======== Source data ========
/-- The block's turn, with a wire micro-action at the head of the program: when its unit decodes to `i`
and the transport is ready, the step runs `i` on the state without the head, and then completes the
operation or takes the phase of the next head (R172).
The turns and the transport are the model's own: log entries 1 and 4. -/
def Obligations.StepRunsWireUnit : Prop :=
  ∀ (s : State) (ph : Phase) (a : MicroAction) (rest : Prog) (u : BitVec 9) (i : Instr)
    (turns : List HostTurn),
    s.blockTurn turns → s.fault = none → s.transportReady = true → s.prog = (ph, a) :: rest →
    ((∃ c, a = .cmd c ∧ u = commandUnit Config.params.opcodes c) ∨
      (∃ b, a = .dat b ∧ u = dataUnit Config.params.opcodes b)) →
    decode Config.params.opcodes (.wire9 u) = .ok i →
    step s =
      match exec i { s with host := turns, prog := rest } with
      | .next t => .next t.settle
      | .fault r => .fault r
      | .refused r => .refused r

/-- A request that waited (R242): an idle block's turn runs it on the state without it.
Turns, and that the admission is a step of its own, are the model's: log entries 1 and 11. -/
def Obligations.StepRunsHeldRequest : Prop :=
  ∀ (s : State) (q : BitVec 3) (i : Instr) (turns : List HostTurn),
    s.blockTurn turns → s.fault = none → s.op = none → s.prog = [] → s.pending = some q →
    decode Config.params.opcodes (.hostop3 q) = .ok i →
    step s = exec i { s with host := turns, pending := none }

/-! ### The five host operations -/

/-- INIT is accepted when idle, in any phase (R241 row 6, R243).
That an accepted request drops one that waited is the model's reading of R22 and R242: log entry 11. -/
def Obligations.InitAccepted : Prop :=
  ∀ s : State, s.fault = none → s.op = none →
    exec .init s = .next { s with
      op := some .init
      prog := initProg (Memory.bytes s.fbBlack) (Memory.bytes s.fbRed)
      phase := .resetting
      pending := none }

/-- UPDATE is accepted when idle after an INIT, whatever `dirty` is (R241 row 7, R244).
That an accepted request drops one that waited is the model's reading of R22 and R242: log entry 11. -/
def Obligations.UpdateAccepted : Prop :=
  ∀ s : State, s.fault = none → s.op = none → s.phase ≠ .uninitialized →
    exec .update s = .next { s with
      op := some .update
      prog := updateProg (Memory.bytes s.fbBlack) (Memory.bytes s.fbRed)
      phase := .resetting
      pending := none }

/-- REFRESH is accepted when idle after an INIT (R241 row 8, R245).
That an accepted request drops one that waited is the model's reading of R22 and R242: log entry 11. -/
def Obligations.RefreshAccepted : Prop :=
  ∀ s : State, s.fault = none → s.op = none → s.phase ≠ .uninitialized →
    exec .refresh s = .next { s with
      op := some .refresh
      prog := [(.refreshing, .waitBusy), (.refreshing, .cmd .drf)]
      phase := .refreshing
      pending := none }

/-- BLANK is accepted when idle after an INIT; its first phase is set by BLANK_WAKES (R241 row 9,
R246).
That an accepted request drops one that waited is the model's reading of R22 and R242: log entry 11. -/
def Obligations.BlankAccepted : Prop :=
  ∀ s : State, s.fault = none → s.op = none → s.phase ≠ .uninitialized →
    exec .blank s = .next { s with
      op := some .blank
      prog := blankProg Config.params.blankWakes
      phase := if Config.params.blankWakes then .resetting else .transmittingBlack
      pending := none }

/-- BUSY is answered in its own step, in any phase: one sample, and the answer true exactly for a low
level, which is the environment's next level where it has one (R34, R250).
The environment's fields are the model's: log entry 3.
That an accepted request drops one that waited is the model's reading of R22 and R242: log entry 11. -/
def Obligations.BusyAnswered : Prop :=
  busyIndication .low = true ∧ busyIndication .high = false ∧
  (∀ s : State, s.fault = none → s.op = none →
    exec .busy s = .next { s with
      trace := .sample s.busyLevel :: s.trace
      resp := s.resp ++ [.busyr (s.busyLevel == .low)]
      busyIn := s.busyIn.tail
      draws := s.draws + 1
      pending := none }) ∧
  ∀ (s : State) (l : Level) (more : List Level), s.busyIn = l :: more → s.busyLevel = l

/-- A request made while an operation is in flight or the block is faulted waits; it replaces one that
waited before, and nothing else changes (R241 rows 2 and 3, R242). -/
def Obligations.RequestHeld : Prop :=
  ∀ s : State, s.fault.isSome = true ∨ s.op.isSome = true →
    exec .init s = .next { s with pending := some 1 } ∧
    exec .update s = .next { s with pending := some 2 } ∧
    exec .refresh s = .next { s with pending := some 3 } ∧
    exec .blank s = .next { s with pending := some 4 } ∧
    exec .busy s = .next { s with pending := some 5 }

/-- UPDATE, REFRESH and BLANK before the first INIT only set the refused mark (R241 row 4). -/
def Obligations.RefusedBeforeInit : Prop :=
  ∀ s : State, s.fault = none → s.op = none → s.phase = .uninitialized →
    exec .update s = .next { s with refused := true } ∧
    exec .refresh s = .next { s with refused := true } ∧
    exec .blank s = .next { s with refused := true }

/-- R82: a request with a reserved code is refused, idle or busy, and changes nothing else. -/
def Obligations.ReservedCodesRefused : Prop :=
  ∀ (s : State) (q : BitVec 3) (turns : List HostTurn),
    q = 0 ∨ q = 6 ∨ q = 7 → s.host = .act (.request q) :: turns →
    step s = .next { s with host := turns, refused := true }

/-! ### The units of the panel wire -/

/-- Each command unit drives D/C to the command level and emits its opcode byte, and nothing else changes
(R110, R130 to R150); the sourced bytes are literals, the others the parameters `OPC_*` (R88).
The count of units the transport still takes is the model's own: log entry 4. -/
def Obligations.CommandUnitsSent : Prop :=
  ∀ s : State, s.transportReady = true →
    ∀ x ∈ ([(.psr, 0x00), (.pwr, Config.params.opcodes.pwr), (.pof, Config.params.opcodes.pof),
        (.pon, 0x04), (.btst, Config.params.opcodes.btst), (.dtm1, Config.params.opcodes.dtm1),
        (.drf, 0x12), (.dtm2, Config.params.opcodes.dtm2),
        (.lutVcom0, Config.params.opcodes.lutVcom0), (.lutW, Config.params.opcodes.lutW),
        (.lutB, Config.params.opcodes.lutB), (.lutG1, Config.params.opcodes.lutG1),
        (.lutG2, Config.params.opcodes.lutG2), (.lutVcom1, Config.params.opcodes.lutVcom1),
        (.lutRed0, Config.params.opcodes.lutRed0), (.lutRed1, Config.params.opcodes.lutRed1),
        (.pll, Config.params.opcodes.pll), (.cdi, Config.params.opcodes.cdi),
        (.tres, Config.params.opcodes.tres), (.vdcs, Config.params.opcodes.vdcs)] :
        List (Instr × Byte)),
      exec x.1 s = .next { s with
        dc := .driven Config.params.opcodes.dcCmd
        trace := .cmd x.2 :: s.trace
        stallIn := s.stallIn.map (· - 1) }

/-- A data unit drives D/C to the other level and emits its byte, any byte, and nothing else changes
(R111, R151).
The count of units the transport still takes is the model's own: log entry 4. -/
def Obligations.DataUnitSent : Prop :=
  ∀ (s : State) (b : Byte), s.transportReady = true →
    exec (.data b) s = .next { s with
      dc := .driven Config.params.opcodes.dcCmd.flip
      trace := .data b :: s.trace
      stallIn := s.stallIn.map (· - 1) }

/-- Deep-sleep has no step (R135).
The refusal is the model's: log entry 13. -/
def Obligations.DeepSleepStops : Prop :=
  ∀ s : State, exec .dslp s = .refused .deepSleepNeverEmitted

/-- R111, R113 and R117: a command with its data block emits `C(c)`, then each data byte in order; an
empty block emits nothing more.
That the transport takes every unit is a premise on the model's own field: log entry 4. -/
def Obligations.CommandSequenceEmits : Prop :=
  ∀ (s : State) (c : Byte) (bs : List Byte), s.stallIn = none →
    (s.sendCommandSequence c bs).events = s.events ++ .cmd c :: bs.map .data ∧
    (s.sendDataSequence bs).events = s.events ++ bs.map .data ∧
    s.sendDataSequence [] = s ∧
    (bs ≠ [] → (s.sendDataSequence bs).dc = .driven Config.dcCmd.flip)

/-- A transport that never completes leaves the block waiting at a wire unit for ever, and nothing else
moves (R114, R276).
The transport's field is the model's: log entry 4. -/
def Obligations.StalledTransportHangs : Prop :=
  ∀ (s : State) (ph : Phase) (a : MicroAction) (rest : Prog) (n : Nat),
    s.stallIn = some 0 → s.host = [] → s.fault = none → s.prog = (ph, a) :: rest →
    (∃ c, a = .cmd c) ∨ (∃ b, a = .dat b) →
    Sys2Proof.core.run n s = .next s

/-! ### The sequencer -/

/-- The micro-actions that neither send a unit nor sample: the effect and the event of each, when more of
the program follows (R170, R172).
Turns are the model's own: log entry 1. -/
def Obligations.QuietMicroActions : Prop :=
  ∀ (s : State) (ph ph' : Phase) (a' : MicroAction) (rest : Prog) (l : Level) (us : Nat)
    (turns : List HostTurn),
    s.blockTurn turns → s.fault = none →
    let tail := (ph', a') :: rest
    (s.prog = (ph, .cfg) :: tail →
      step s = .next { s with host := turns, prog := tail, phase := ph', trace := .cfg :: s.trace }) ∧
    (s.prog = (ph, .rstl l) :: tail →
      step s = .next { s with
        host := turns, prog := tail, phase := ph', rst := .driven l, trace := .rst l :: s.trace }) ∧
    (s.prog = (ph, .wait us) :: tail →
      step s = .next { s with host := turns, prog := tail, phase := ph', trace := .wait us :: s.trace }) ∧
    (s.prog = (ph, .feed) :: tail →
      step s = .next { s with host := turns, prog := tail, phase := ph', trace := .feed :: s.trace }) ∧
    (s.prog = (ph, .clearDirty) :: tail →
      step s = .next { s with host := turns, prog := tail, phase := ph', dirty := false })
========
• [Task prompt]
Extract each line holding the word "feed" from the records.

• [Response]
    (s.prog = (ph, .feed) :: tail →
      step s = .next { s with host := turns, prog := tail, phase := ph', trace := .feed :: s.trace }) ∧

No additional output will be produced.